Where a divisional line is described in a deed as running "parallel with the south line" of a certain farm, the fact that a line approximately parallel and marked by a fence through a portion of its length had been recognized as the boundary by the adjoining owners for forty years warrants the conclusion that it was the one intended by the parties to the conveyance, rather than a mathematically parallel line established twenty years later.
TRESPASS quare clausum. The defendant pleaded title in one Murray. Trial by the court and verdict for the defendant. Facts found, and case transferred from the September term, 1914, of the superior court, by Pike, C. J.
The controversy relates to the location of the line between the plaintiff's and Murray's land. December 13, 1873, Nathaniel Shepard owned both tracts and on that day conveyed the land now owned by the plaintiff to one Arven, by deed which described the southerly boundary as extending from a point on a highway "easterly in a line parallel with the south line of the Sanborn farm." Ever since that date, the parties on both sides of the line have regarded and treated a line marked for a part of the way by a brush fence, and approximately parallel with the south line of the Sanborn farm, as the divisional line between the tracts. The plaintiff understood this to be the line when he bought in 1893, and in 1907 when he sold the standing timber. A line starting from the same point and running easterly exactly parallel with the south line of the Sanborn farm bears to the south of the brush fence line, and the plaintiff now claims to a line so run. In the deed to the plaintiff in 1893, and in the only other deed in the chain of title from Shepard, dated in 1875, the south line of the tract is described as in the deed from Shepard to Arven. Murray's title originated in a set-off against Shepard in October, 1875, in which the description of the north line of the tract set off corresponds with the line now claimed by the defendant.
The court found that the plaintiff's deed, read in the light of the surrounding facts, described the line claimed by the defendant, and to this construction the plaintiff excepted.
Clarence E. Hibbard and Edgar W. Smith (by brief and orally), for the plaintiff.
John H. Noonan and Martin Howe (Mr. Howe orally), for the defendant.
The material question is what line the parties in 1893, the date of the plaintiff's deed, understood to be described by the expression "thence easterly in a line parallel with the south line of the Sanborn farm." The facts that a line was then marked on the ground through more or less of its extent, and that for substantially forty years the parties on both sides of the line have recognized this as the dividing line between their tracts, justify the conclusion that in 1893 this was the line meant, rather than a line mathematically parallel with the south line of the Sanborn farm, which line was not run until twenty years later.

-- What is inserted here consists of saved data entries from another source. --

-- ==== Sys2Proof/Decode.lean ====
section
/-! DEFINITION. Decode and encode (30_encoding.md). Decode is total on the 65536 words (R95) and
rejects the illegal ones by the set of R99 they belong to; encode is written from the patterns of
R96. Opcode numbers and field positions other than the leading 4 bits are the spec's decisions D2, D3
and D6 (notes/assumptions/7.md). -/

namespace Sys2Proof

/-! ## Fields (R92) -/

/-- `op = w[15:12]`, the opcode family. -/
def opField (w : Word) : Nibble := w.extractLsb' 12 4
/-- `x = w[11:8]`, as four bits. -/
def xField (w : Word) : Nibble := w.extractLsb' 8 4
/-- `y = w[7:4]`, as four bits. -/
def yField (w : Word) : Nibble := w.extractLsb' 4 4
/-- `n = w[3:0]`. -/
def nField (w : Word) : Nibble := w.extractLsb' 0 4
/-- `kk = w[7:0]`. -/
def kkField (w : Word) : Byte := w.extractLsb' 0 8
/-- `nnn = w[11:0]`. -/
def nnnField (w : Word) : Addr12 := w.extractLsb' 0 12

/-- The register a selector of four bits names. -/
def regOf (b : Nibble) : Reg := b.toFin
/-- The four bits that name a register. -/
def Reg.bits (x : Reg) : Nibble := BitVec.ofFin x

/-! ## Decode -/

/-- Why a word is not an instruction: the four sets of R99; and a byte sequence too short to hold
one (R90: every instruction is exactly 2 bytes). -/
inductive Reject where
  /-- Family 0 other than 00E0 and 00EE. -/
  | illegalFamily0
  /-- Family 8 with n in 8, 9, A, B, C, D, F. -/
  | illegalFamily8
  /-- Family E with kk neither 9E nor A1. -/
  | illegalFamilyE
  /-- Family F with kk none of the nine secondary literals. -/
  | illegalFamilyF
  /-- Fewer than two bytes. -/
  | truncated
deriving DecidableEq, Repr

/-- Family 0 is decoded by the whole word (R97). -/
def decodeFamily0 (w : Word) : Except Reject Instr :=
  if w = 0x00E0 then .ok .cls else if w = 0x00EE then .ok .ret else .error .illegalFamily0

/-- Family 8 is decoded by the low nibble (R95, R104). -/
def decodeFamily8 (x y : Reg) (n : Nibble) : Except Reject Instr :=
  if n = 0x0 then .ok (.ldR x y)
  else if n = 0x1 then .ok (.orR x y)
  else if n = 0x2 then .ok (.andR x y)
  else if n = 0x3 then .ok (.xorR x y)
  else if n = 0x4 then .ok (.addR x y)
  else if n = 0x5 then .ok (.sub x y)
  else if n = 0x6 then .ok (.shr x y)
  else if n = 0x7 then .ok (.subn x y)
  else if n = 0xE then .ok (.shl x y)
  else .error .illegalFamily8

/-- Family E is decoded by the low byte (R95, R104). -/
def decodeFamilyE (x : Reg) (kk : Byte) : Except Reject Instr :=
  if kk = 0x9E then .ok (.skp x)
  else if kk = 0xA1 then .ok (.sknp x)
  else .error .illegalFamilyE

/-- Family F is decoded by the low byte (R95, R104). -/
def decodeFamilyF (x : Reg) (kk : Byte) : Except Reject Instr :=
  if kk = 0x07 then .ok (.ldVxDt x)
  else if kk = 0x0A then .ok (.ldVxK x)
  else if kk = 0x15 then .ok (.ldDtVx x)
  else if kk = 0x18 then .ok (.ldStVx x)
  else if kk = 0x1E then .ok (.addIdx x)
  else if kk = 0x29 then .ok (.ldF x)
  else if kk = 0x33 then .ok (.ldB x)
  else if kk = 0x55 then .ok (.stM x)
  else if kk = 0x65 then .ok (.ldM x)
  else .error .illegalFamilyF

/-- The decoder of R104: first the opcode family, then the secondary literal of the multiplexed
families. The last branch is family F. -/
def decode (w : Word) : Except Reject Instr :=
  let x := regOf (xField w)
  let y := regOf (yField w)
  let n := nField w
  let kk := kkField w
  let nnn := nnnField w
  let op := opField w
  if op = 0x0 then decodeFamily0 w
  else if op = 0x1 then .ok (.jp nnn)
  else if op = 0x2 then .ok (.call nnn)
  else if op = 0x3 then .ok (.seI x kk)
  else if op = 0x4 then .ok (.sneI x kk)
  else if op = 0x5 then .ok (.seR x y n)
  else if op = 0x6 then .ok (.ldI x kk)
  else if op = 0x7 then .ok (.addI x kk)
  else if op = 0x8 then decodeFamily8 x y n
  else if op = 0x9 then .ok (.sneR x y n)
  else if op = 0xA then .ok (.ldIdx nnn)
  else if op = 0xB then .ok (.jpV0 nnn)
  else if op = 0xC then .ok (.rnd x kk)
  else if op = 0xD then .ok (.drw x y n)
  else if op = 0xE then decodeFamilyE x kk
  else decodeFamilyF x kk

/-- The word of two bytes as memory holds them: the byte at the lower address is `w[15:8]`
(20_memory.md R64, R66). -/
def wordOfBytes (b0 b1 : Byte) : Word := b0 ++ b1

/-- The byte of a word at the lower address. -/
def firstByte (w : Word) : Byte := w.extractLsb' 8 8
/-- The byte of a word at the higher address. -/
def secondByte (w : Word) : Byte := w.extractLsb' 0 8

/-- Decoding a byte sequence: the instruction at its head and the bytes after it (R90). -/
def decodeBytes : List Byte → Except Reject (Instr × List Byte)
  | b0 :: b1 :: rest => (decode (wordOfBytes b0 b1)).map fun i => (i, rest)
  | _ => .error .truncated

/-! ## Encode -/

/-- Format A of R93: a family and an address literal. -/
def formatA (op : Nibble) (nnn : Addr12) : Word := op ++ nnn
/-- Formats XK and XS of R93: a family, a register, a byte. -/
def formatXK (op : Nibble) (x : Reg) (kk : Byte) : Word := op ++ x.bits ++ kk
/-- Formats XY and XYN of R93: a family, two registers, a nibble. -/
def formatXY (op : Nibble) (x y : Reg) (n : Nibble) : Word := op ++ x.bits ++ y.bits ++ n

/-- The word of an instruction: the patterns of R96. -/
def encode : Instr → Word
  | .cls => 0x00E0
  | .ret => 0x00EE
  | .jp nnn => formatA 0x1 nnn
  | .call nnn => formatA 0x2 nnn
  | .seI x kk => formatXK 0x3 x kk
  | .sneI x kk => formatXK 0x4 x kk
  | .seR x y u => formatXY 0x5 x y u
  | .ldI x kk => formatXK 0x6 x kk
  | .addI x kk => formatXK 0x7 x kk
  | .ldR x y => formatXY 0x8 x y 0x0
  | .orR x y => formatXY 0x8 x y 0x1
  | .andR x y => formatXY 0x8 x y 0x2
  | .xorR x y => formatXY 0x8 x y 0x3
  | .addR x y => formatXY 0x8 x y 0x4
  | .sub x y => formatXY 0x8 x y 0x5
  | .shr x y => formatXY 0x8 x y 0x6
  | .subn x y => formatXY 0x8 x y 0x7
  | .shl x y => formatXY 0x8 x y 0xE
  | .sneR x y u => formatXY 0x9 x y u
  | .ldIdx nnn => formatA 0xA nnn
  | .jpV0 nnn => formatA 0xB nnn
  | .rnd x kk => formatXK 0xC x kk
  | .drw x y n => formatXY 0xD x y n
  | .skp x => formatXK 0xE x 0x9E
  | .sknp x => formatXK 0xE x 0xA1
  | .ldVxDt x => formatXK 0xF x 0x07
  | .ldVxK x => formatXK 0xF x 0x0A
  | .ldDtVx x => formatXK 0xF x 0x15
  | .ldStVx x => formatXK 0xF x 0x18
  | .addIdx x => formatXK 0xF x 0x1E
  | .ldF x => formatXK 0xF x 0x29
  | .ldB x => formatXK 0xF x 0x33
  | .stM x => formatXK 0xF x 0x55
  | .ldM x => formatXK 0xF x 0x65

/-- The bytes of an instruction as memory holds them, first byte at the lower address. -/
def encodeBytes (i : Instr) : List Byte := [firstByte (encode i), secondByte (encode i)]

/-! ## The host's view of the table -/

/-- The 16-bit word of a table row of `nbits` bits whose bits are `w`: the bits above `nbits` are
zero (an instruction has 16). -/
def tableWord (nbits w : Nat) : Word := BitVec.ofNat 16 (w % 2 ^ nbits)

/-- What the decoder reads from a table word laid out as memory holds it, big-endian (20_memory.md
R66). -/
def decodeTableWord (nbits w : Nat) : Option Instr :=
  let word := tableWord nbits w
  match decodeBytes [firstByte word, secondByte word] with
  | .ok (i, _) => some i
  | .error _ => none

end Sys2Proof
end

It is more probable that the parties meant the line which was marked and known, rather than an indefinite line not established upon the ground. Hewyood v. Lumber Co., 70 N.H. 24, 31, 32. As the verdict is properly sustainable upon the ground on which it was placed, it is unnecessary to discuss other grounds suggested by the evidence which would compel the same result.
Exception overruled.
PLUMMER, J., did not sit: the others concurred.